◆ PROBLEM REQUIREMENTS ◆
Only the lines from the one containing "gen : Bool := false" through the one containing "inc : Nat := 0" should be printed, exactly as they appear below, with both ends included.

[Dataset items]
-- Opening Marker --

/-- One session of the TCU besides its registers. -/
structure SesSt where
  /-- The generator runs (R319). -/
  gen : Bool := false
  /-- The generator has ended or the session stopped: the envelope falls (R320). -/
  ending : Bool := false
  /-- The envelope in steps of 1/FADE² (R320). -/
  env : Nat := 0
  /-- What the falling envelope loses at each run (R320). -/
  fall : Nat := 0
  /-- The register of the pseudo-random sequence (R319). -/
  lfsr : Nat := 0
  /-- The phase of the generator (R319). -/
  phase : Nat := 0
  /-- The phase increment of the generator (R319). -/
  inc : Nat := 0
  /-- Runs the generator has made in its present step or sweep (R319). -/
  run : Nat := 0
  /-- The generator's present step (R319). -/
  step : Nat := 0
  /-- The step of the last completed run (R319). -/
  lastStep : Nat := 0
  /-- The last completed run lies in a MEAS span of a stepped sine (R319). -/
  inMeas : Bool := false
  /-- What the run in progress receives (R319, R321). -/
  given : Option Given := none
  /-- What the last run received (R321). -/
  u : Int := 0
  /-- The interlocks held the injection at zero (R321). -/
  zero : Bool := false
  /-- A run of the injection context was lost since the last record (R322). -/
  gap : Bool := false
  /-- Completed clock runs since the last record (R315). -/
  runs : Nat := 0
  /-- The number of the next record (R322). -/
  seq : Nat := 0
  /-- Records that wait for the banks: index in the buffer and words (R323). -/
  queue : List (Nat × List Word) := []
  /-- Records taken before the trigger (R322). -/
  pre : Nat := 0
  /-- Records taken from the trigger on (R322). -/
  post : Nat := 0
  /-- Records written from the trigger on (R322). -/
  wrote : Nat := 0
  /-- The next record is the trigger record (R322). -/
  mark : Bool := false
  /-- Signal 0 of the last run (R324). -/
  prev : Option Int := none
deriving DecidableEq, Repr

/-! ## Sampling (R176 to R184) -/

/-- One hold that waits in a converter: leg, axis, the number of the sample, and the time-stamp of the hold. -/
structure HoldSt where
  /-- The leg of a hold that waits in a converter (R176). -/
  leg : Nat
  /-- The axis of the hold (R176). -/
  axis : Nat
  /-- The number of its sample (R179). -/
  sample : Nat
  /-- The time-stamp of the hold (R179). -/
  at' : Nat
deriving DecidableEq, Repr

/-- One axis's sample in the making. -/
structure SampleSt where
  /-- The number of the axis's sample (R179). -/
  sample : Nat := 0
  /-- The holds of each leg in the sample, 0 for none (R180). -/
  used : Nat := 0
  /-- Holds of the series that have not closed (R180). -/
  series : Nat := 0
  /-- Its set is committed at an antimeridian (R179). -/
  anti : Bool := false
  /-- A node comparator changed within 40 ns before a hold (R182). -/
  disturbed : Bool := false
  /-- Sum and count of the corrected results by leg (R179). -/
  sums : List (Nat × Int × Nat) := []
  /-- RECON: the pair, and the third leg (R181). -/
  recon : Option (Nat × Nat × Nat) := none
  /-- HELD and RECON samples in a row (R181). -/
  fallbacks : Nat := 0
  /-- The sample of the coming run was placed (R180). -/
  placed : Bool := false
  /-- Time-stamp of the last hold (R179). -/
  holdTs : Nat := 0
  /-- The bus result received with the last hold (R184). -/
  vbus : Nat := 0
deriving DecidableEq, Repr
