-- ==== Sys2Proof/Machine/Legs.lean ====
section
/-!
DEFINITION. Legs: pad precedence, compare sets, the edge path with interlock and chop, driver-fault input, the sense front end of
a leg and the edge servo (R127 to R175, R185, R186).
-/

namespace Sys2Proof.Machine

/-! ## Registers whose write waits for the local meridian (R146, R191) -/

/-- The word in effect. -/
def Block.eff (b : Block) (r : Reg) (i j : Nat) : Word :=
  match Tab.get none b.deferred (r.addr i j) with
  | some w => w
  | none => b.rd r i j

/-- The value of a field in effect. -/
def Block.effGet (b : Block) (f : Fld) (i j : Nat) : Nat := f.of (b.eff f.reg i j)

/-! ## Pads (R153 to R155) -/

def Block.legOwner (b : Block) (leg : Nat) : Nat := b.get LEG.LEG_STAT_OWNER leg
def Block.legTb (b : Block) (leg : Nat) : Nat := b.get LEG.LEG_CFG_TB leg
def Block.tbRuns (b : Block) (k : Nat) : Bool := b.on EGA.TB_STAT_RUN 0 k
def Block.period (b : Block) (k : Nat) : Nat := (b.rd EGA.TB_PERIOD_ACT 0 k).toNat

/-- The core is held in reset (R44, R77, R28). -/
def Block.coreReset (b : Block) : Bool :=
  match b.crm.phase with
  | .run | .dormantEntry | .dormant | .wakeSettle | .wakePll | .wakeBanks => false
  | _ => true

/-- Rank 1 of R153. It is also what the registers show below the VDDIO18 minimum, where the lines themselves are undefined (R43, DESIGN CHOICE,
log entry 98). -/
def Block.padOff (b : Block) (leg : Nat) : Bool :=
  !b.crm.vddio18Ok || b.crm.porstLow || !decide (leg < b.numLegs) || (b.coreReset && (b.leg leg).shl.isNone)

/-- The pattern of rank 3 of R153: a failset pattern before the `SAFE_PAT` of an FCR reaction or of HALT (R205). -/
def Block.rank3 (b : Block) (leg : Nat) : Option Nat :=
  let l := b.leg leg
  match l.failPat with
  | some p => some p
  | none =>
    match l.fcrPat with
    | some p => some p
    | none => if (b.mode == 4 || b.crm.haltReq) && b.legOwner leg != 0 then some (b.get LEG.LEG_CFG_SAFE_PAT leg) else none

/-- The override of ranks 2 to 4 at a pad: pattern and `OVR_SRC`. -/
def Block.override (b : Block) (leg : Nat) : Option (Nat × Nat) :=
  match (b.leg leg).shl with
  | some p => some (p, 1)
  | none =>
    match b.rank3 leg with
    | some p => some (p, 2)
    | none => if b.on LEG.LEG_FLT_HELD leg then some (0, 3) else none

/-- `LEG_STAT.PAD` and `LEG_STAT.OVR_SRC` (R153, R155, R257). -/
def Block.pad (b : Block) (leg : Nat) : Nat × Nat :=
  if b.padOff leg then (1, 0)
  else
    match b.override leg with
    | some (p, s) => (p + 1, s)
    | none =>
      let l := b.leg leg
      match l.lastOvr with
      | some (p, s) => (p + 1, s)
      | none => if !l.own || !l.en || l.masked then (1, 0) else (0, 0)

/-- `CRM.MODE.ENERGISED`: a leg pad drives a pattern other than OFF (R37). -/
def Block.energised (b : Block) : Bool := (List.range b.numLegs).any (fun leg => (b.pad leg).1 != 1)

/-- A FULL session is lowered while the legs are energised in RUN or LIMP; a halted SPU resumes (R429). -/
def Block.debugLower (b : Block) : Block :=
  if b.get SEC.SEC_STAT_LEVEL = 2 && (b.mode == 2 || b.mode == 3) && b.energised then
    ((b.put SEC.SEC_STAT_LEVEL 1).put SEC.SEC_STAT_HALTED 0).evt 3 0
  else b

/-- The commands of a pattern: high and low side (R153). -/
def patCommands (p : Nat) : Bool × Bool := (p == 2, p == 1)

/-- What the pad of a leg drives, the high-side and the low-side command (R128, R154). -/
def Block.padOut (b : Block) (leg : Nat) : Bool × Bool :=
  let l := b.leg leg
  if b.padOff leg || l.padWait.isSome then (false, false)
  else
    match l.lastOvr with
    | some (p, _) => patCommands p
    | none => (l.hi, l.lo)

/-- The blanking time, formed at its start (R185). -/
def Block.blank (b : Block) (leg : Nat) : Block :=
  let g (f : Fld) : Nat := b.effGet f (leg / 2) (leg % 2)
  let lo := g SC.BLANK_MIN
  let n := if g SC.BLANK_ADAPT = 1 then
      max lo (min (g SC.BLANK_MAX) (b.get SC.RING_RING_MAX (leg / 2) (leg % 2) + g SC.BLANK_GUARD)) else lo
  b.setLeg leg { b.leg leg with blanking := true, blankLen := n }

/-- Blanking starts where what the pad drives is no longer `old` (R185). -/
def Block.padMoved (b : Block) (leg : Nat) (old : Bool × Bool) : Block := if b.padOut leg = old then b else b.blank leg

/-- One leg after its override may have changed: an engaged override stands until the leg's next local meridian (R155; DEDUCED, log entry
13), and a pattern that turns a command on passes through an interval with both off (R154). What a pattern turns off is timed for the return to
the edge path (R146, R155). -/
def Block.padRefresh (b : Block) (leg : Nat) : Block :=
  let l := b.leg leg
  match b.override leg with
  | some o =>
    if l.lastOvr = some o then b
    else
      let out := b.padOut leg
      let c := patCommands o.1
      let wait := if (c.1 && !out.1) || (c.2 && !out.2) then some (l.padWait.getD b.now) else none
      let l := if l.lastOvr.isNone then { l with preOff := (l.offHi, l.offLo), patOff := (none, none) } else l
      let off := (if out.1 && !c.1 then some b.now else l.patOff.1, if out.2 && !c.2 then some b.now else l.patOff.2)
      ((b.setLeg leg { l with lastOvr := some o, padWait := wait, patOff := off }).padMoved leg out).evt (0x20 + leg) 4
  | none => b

-- Closing Marker --

◆ EXERCISE SOLUTION ◆
  gen : Bool := false
  /-- The generator has ended or the session stopped: the envelope falls (R320). -/
  ending : Bool := false
  /-- The envelope in steps of 1/FADE² (R320). -/
  env : Nat := 0
  /-- What the falling envelope loses at each run (R320). -/
  fall : Nat := 0
  /-- The register of the pseudo-random sequence (R319). -/
  lfsr : Nat := 0
  /-- The phase of the generator (R319). -/
  phase : Nat := 0
  /-- The phase increment of the generator (R319). -/
  inc : Nat := 0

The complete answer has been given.